Effects of anulus fibrosus and experimentally degenerated nucleus pulposus on nerve root conduction velocity: relevance of previous experimental investigations using normal nucleus pulposus



Spine 26(15): 1651-1655



Study Design: Nerve conduction velocity was measured in the pig cauda equina after local application of anulus fibrosus or in vitro/postmortem degenerated nucleus pulposus from the same pig. Objectives: To analyze the effects of anulus fibrosus and degenerated nucleus pulposus on nerve conduction velocity. Summary of Background Data: Previous studies on nucleus pulposus-induced effects on nerve roots have used normal, nondegenerated nucleus pulposus. Because both anulus fibrosus and degenerated nucleus pulposus are commonly seen in the clinical situation of disc herniation, the value of the previous work could be questioned. Methods: Anulus fibrosus and nucleus pulposus were harvested using a retroperitoneal approach. The nucleus pulposus was degenerated artificially either by addition of sodium lactate with HCl added to form a pH of either 6.0 or 3.5 (in vitro degeneration), or by storing the nucleus pulposus at 4 C until a pH of 6.0 (postmortem degeneration) was reached.
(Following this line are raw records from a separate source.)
-- ==== Sys2Proof/Certificates/Slice0/Obligations.lean ====
section
/-! DEFINITION. The statements about the model. Each says which rule of spec/ it formalises; the words
they share come first. "Completes" means that `exec` answers a next state. The core has no memory
(00_scope.md R16), so a frame speaks of registers, queues, STATUS, the host agent's two lists and the
error record: every field of `State` that the record update of a statement does not name is unchanged. -/

namespace Sys2Proof.Claims

open Sys2Proof.Machine

/-- f 0 ⊕ f 1 ⊕ … ⊕ f (k-1), 0 for k = 0 (00_scope.md R13). -/
def xorSum : Nat → (Nat → Bool) → Bool
  | 0, _ => false
  | k + 1, f => Bool.xor (xorSum k f) (f k)

/-- The bits of a byte in stream order: bit 7 first (41_stream.md R180). -/
def byteBits (b : BitVec 8) : List Bool := (List.range 8).map fun p => b.getLsbD (7 - p)

/-- The bits of the code word of variant v in CW, position 0 first (10_state.md R35). -/
def cwBits (v : Variant) (cw : BitVec 16) : List Bool :=
  (List.range v.width).map fun p => cw.getLsbD (v.width - 1 - p)

/-- The zero bits that fill n bits up to a byte boundary (41_stream.md R188(b)). -/
def padBits (n : Nat) : List Bool := List.replicate ((8 - n % 8) % 8) false

/-- Column j of H_V as an 8-bit value, SEC columns zero-extended (00_scope.md R15). -/
def column (H : Matrices) (v : Variant) (j : Nat) : BitVec 8 := (col (H.of v) j).setWidth 8

/-- `SYN[R(V)-1:0]` as an 8-bit value (40_codec.md R153). -/
def syndromeOf (v : Variant) (syn : BitVec 8) : BitVec 8 :=
  match v with
  | .sec => syn &&& 0x0F
  | .dec => syn

/-- L is the locator result of variant v for syndrome S: NONE exactly when S is 0 or matches nothing,
else the first match (40_codec.md R136, R137, R138). -/
def LocatesTo (H : Matrices) (v : Variant) (S : BitVec 8) : Locator → Prop
  | .none =>
    S = 0 ∨
      match v with
      | .sec => ∀ a < 12, column H v a ≠ S
      | .dec => ∀ b < 16, ∀ a < b, column H v a ^^^ column H v b ≠ S
  | .single a => v = .sec ∧ S ≠ 0 ∧ column H v a = S ∧ ∀ i < a.val, column H v i ≠ S
  | .pair a b =>
    v = .dec ∧ S ≠ 0 ∧ a < b ∧ column H v a ^^^ column H v b = S ∧
      ∀ j < 16, ∀ i < j, (i < a.val ∨ i = a.val ∧ j < b.val) → column H v i ^^^ column H v j ≠ S

/-- Register bit k of CW is the bit of a position the result names (40_codec.md R139). -/
def flips (v : Variant) (L : Locator) (k : Nat) : Bool :=
  match L with
  | .none => false
  | .single a => k == v.width - 1 - a.val
  | .pair a b => k == v.width - 1 - a.val || k == v.width - 1 - b.val

/-- The state after a command error (60_exceptions.md R222): ERR set, the first code kept, the model's
record extended, nothing else changed. -/
def afterError (code : BitVec 3) (e : CmdError) (s : State) : State :=
  { s with
    status := { s.status with err := true, errcode := if s.status.err then s.status.errcode else code }
    errLog := s.errLog ++ [e] }

/-- The opcode map, OP 0x0 to 0xB in order (30_encoding.md R102). -/
def opcodeMap (v : Variant) : List Instr :=
  [.nop, .enc v, .synd v, .locate v, .correct, .decode v, .packcw v, .packdata, .flush, .upush,
   .upull v, .sclr]

/-- The command raises its own error in s (41_stream.md R185, R186). -/
def raisesOwnError (i : Instr) (s : State) : Prop :=
  (i = .upush ∧ 16 < s.uq.length) ∨ (∃ v, i = .upull v ∧ s.uq = [])

/-- p and q are what packing the stream leaves in PKOUT and PQ: the whole bytes of the stream, first
bit first, at most two, and the rest (41_stream.md R180, R181; 10_state.md R45). -/
def PacksTo (stream : List Bool) (p : PkOut) (q : List Bool) : Prop :=
  q.length ≤ 7 ∧
    ((stream = q ∧ p = { b0 := 0, b1 := 0, nout := 0 }) ∨
      (∃ x, stream = byteBits x ++ q ∧ p = { b0 := x, b1 := 0, nout := 1 }) ∨
      ∃ x y, stream = byteBits x ++ byteBits y ++ q ∧ p = { b0 := x, b1 := y, nout := 2 })

/-- STATUS after an executed command, from the states before and after it: the table of 10_state.md
R42, row by row. -/
def statusAfter (i : Instr) (s t : State) : Status :=
  match i with
  | .nop => { s.status with lastop := 0x0 }
  | .enc v => { s.status with vlast := v, lastop := 0x1 }
  | .synd v => { s.status with synnz := t.syn != 0, vlast := v, lastop := 0x2 }
  | .locate v =>
    { s.status with
      uncorr := syndromeOf v s.syn != 0 && t.loc.result == .none, vlast := v, lastop := 0x3 }
  | .correct =>
    { s.status with corr := s.loc.result != .none, vlast := s.loc.lv, lastop := 0x4 }
  | .decode v =>
    { s.status with
      synnz := t.syn != 0, corr := t.loc.result != .none
      uncorr := t.syn != 0 && t.loc.result == .none, vlast := v, lastop := 0x5 }
  | .packcw v => { s.status with vlast := v, lastop := 0x6 }
  | .packdata => { s.status with lastop := 0x7 }
  | .flush => { s.status with lastop := 0x8 }
  | .upush => { s.status with lastop := 0x9 }
  | .upull v =>
    { s.status with pad := decide (s.uq.length < v.width), vlast := v, lastop := 0xA }
  | .sclr => { s.status with pad := false, lastop := 0xB }

/-- Write each word to CW and issue PACKCW.V, collecting the bytes PKOUT shows. -/
def packWords (H : Matrices) (v : Variant) (ws : List (BitVec 16)) (s : State) : State × List Byte :=
  ws.foldl (fun a w =>
    let t := runCommand H (.packcw v) (putCw w a.1)
    (t, a.2 ++ completedBytes t)) (s, [])

/-- Pull while a whole word is queued, at most `fuel` times, collecting the values of CW. -/
def pullWords (H : Matrices) (v : Variant) :
    Nat → State × List (BitVec 16) → State × List (BitVec 16)
  | 0, a => a
  | fuel + 1, a =>
    if v.width ≤ a.1.uq.length then
      let t := runCommand H (.upull v) a.1
      pullWords H v fuel (t, a.2 ++ [t.cw])
    else a

/-- Push each byte and pull while a whole word is queued. -/
def unpackWords (H : Matrices) (v : Variant) (bs : List Byte) (s : State) :
    State × List (BitVec 16) :=
  bs.foldl (fun a b => pullWords H v 2 (runCommand H .upush (putData b a.1), a.2)) (s, [])

/-- The access is not 32-bit, not aligned or not inside the window (20_memory.md R71). -/
def Unsupported (bytes off : Nat) : Prop := bytes ≠ 4 ∨ off % 4 ≠ 0 ∨ 0x100 ≤ off

end Sys2Proof.Claims

section

open Sys2Proof Sys2Proof.Machine Sys2Proof.Claims

/-! ### Encoding -/

/-- 30_encoding.md R102, R111: the decoder gives back every command from its word. -/
def Obligations.DecodeOfEncodeIsTheCommand : Prop :=
  ∀ i : Instr, i.wellFormed = true → decode (encode i) = .ok i

/-- 30_encoding.md R102, R103, R104, R107: over all 2^32 words, a word decodes to a command exactly when
it is that command's word, or, for a command that ignores V, that word with bit 4 set. -/
def Obligations.WordDecodesExactlyToItsCommand : Prop :=
  ∀ (w : Word) (i : Instr),
    decode w = .ok i ↔ w = encode i ∨ (variantOf i = none ∧ w = encode i ||| 0x10)

/-- 30_encoding.md R109: every word is one of the twelve commands, ILLOP or RSVD, and which of the
three is decided by OP and the reserved bits. -/
def Obligations.DecodeIsTotalAndRejectsByCause : Prop :=
  ∀ w : Word,
    ((∃ i, decode w = .ok i) ↔ wordWellFormed w = true) ∧
    (decode w = .error .illop ↔ 12 ≤ w.toNat % 16) ∧
    (decode w = .error .rsvd ↔ w.toNat % 16 < 12 ∧ 32 ≤ w.toNat)

/-- 30_encoding.md R102: some words of the opcode map, written out. -/
def Obligations.OpcodeMapSampleWordsDecode : Prop :=
  decode 0x00000000 = .ok .nop ∧ decode 0x00000010 = .ok .nop ∧
  decode 0x00000011 = .ok (.enc .dec) ∧ decode 0x00000002 = .ok (.synd .sec) ∧
  decode 0x00000013 = .ok (.locate .dec) ∧ decode 0x00000014 = .ok .correct ∧
  decode 0x00000005 = .ok (.decode .sec) ∧ decode 0x00000016 = .ok (.packcw .dec) ∧
  decode 0x00000017 = .ok .packdata ∧ decode 0x00000008 = .ok .flush ∧
  decode 0x00000019 = .ok .upush ∧ decode 0x0000000A = .ok (.upull .sec) ∧
  decode 0x0000001B = .ok .sclr ∧ decode 0x0000000C = .error .illop ∧
  decode 0x00000021 = .error .rsvd ∧ decode 0xFFFFFFFC = .error .illop

/-! ### Steps, bus and reset -/

/-- 20_memory.md R73, R82, 30_encoding.md R110: when the host's next access is a 32-bit write to CMD of
a word that decodes to i, the step takes the access off the host's list and runs i. -/
def Obligations.StepRunsTheDecodedCommand : Prop :=
  ∀ (s : State) (rest : List HostEvent) (w : Word) (i : Instr),
    s.pending = .write 4 0x00 w :: rest → decode w = .ok i →
      step s = exec i { s with pending := rest }

/-- 30_encoding.md R110, R104, R107, 60_exceptions.md R223: `Exec(w)` with its priority, and the whole
effect of the two dispatch errors. The error record is the model's (log entry 5). -/
def Obligations.ExecOfWordDispatchesByOpAndReservedBits : Prop :=
  ∀ (w : Word) (s : State),
    (12 ≤ w.toNat % 16 → execWord w s = .next (afterError 1 .illop s)) ∧
    (w.toNat % 16 < 12 → 32 ≤ w.toNat → execWord w s = .next (afterError 2 .rsvd s)) ∧
    (w.toNat < 32 → ∀ i,
      (opcodeMap (if 16 ≤ w.toNat then .dec else .sec))[w.toNat % 16]? = some i →
        execWord w s = exec i s)

/-- 60_exceptions.md R221, R222, R223: which command word raises which code, checked in that order; an
error has the whole effect of R222 and nothing more; a word that raises none leaves ERR, ERRCODE and the
record alone. The record is the model's (log entry 5). -/
def Obligations.CommandErrorsFollowTheCauseTable : Prop :=
  ∀ (w : Word) (s : State),
    let illop := 12 ≤ w.toNat % 16
    let rsvd := ¬illop ∧ 32 ≤ w.toNat
    let upovf := w.toNat < 32 ∧ w.toNat % 16 = 9 ∧ 16 < s.uq.length
    let upempty := w.toNat < 32 ∧ w.toNat % 16 = 10 ∧ s.uq.length = 0
    (illop → execWord w s = .next (afterError 1 .illop s)) ∧
    (rsvd → execWord w s = .next (afterError 2 .rsvd s)) ∧
    (upovf → execWord w s = .next (afterError 3 .upovf s)) ∧
    (upempty → execWord w s = .next (afterError 4 .upempty s)) ∧
    (¬illop → ¬rsvd → ¬upovf → ¬upempty →
      ∃ t, execWord w s = .next t ∧ t.status.err = s.status.err ∧
        t.status.errcode = s.status.errcode ∧ t.errLog = s.errLog)

/-- 30_encoding.md R112: each pseudo-instruction, as the host's next accesses, runs as its expansion. -/
def Obligations.PseudoInstructionsRunAsTheirExpansion : Prop :=
  ∀ (v : Variant) (x : Word) (s : State),
    let run (n : Nat) (es : List HostEvent) :=
      Host.Core.run Sys2Proof.core n { s with pending := es ++ s.pending }
    run 1 clrErr = .next { s with status := { s.status with err := false, errcode := 0 } } ∧
    run 2 (encB v x) = exec (.enc v) { s with data := BitVec.ofNat 8 x.toNat } ∧
    run 2 (decW v x) = exec (.decode v) { s with cw := BitVec.ofNat 16 x.toNat } ∧
    run 2 (pushB x) = exec .upush { s with data := BitVec.ofNat 8 x.toNat } ∧
    run 2 (packB x) = exec .packdata { s with data := BitVec.ofNat 8 x.toNat }

/-- 60_exceptions.md R234, 70_reset_and_hazards.md R252: between host accesses the state is held. The
idle step is the model's choice (log entry 2). -/
def Obligations.StepWithNoPendingAccessHoldsTheState : Prop :=
  ∀ s : State, s.pending = [] → step s = .next s

/-- 20_memory.md R71: a step stops exactly when the next access is unsupported, and then with the fault
of that name; it never stops for another reason and never refuses. R71 says only that such an access has
no step: that the stop is a fault of this name and never a refusal is log entry 4 (DEDUCED), and that an
idle step and a RESET step never stop is the model's choice (log entries 2 and 6). -/
def Obligations.StepStopsExactlyOnUnsupportedAccess : Prop :=
  ∀ s : State,
    (∀ r, step s ≠ .refused r) ∧
    ((∃ f, step s = .fault f) ↔
      ∃ rest bytes off, Unsupported bytes off ∧
        (s.pending = .read bytes off :: rest ∨ ∃ w, s.pending = .write bytes off w :: rest)) ∧
    ∀ f, step s = .fault f → f = .unsupportedAccess

/-- 20_memory.md R82, R71: a host that issues only supported accesses gets them all performed, one a
step; nothing is left outstanding. -/
def Obligations.SupportedAccessesAllComplete : Prop :=
  ∀ s : State, HostBehaves s →
    ∃ t, Host.Core.run Sys2Proof.core s.pending.length s = .next t ∧ t.pending = []

/-- 20_memory.md R72: an accepted read changes nothing of the core, whatever the register; the host
gets the register's value. -/
def Obligations.ReadHasNoSideEffect : Prop :=
  ∀ (s : State) (rest : List HostEvent) (off : Nat),
    s.pending = .read 4 off :: rest → off % 4 = 0 → off < 0x100 →
      step s = .next { s with pending := rest, reads := s.reads ++ [busRead off s] }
After epidural application, the nerve conduction velocity was determined at 7 days (anulus fibrosus) or 3 days (degenerated nucleus pulposus). Results: Application of anulus fibrosus did not induce any reduction of nerve conduction velocity. In vitro and postmortem degenerated nucleus pulposus induced a reduction of nerve conduction velocity similar to that of normal nucleus pulposus. Conclusions: Although only nerve function and not pain was assessed, it seems likely that previous experiments using normal nucleus pulposus may be relevant for evaluating the pathophysiologic mechanisms behind the nucleus pulposus-induced nerve root injury, also in a clinical perspective.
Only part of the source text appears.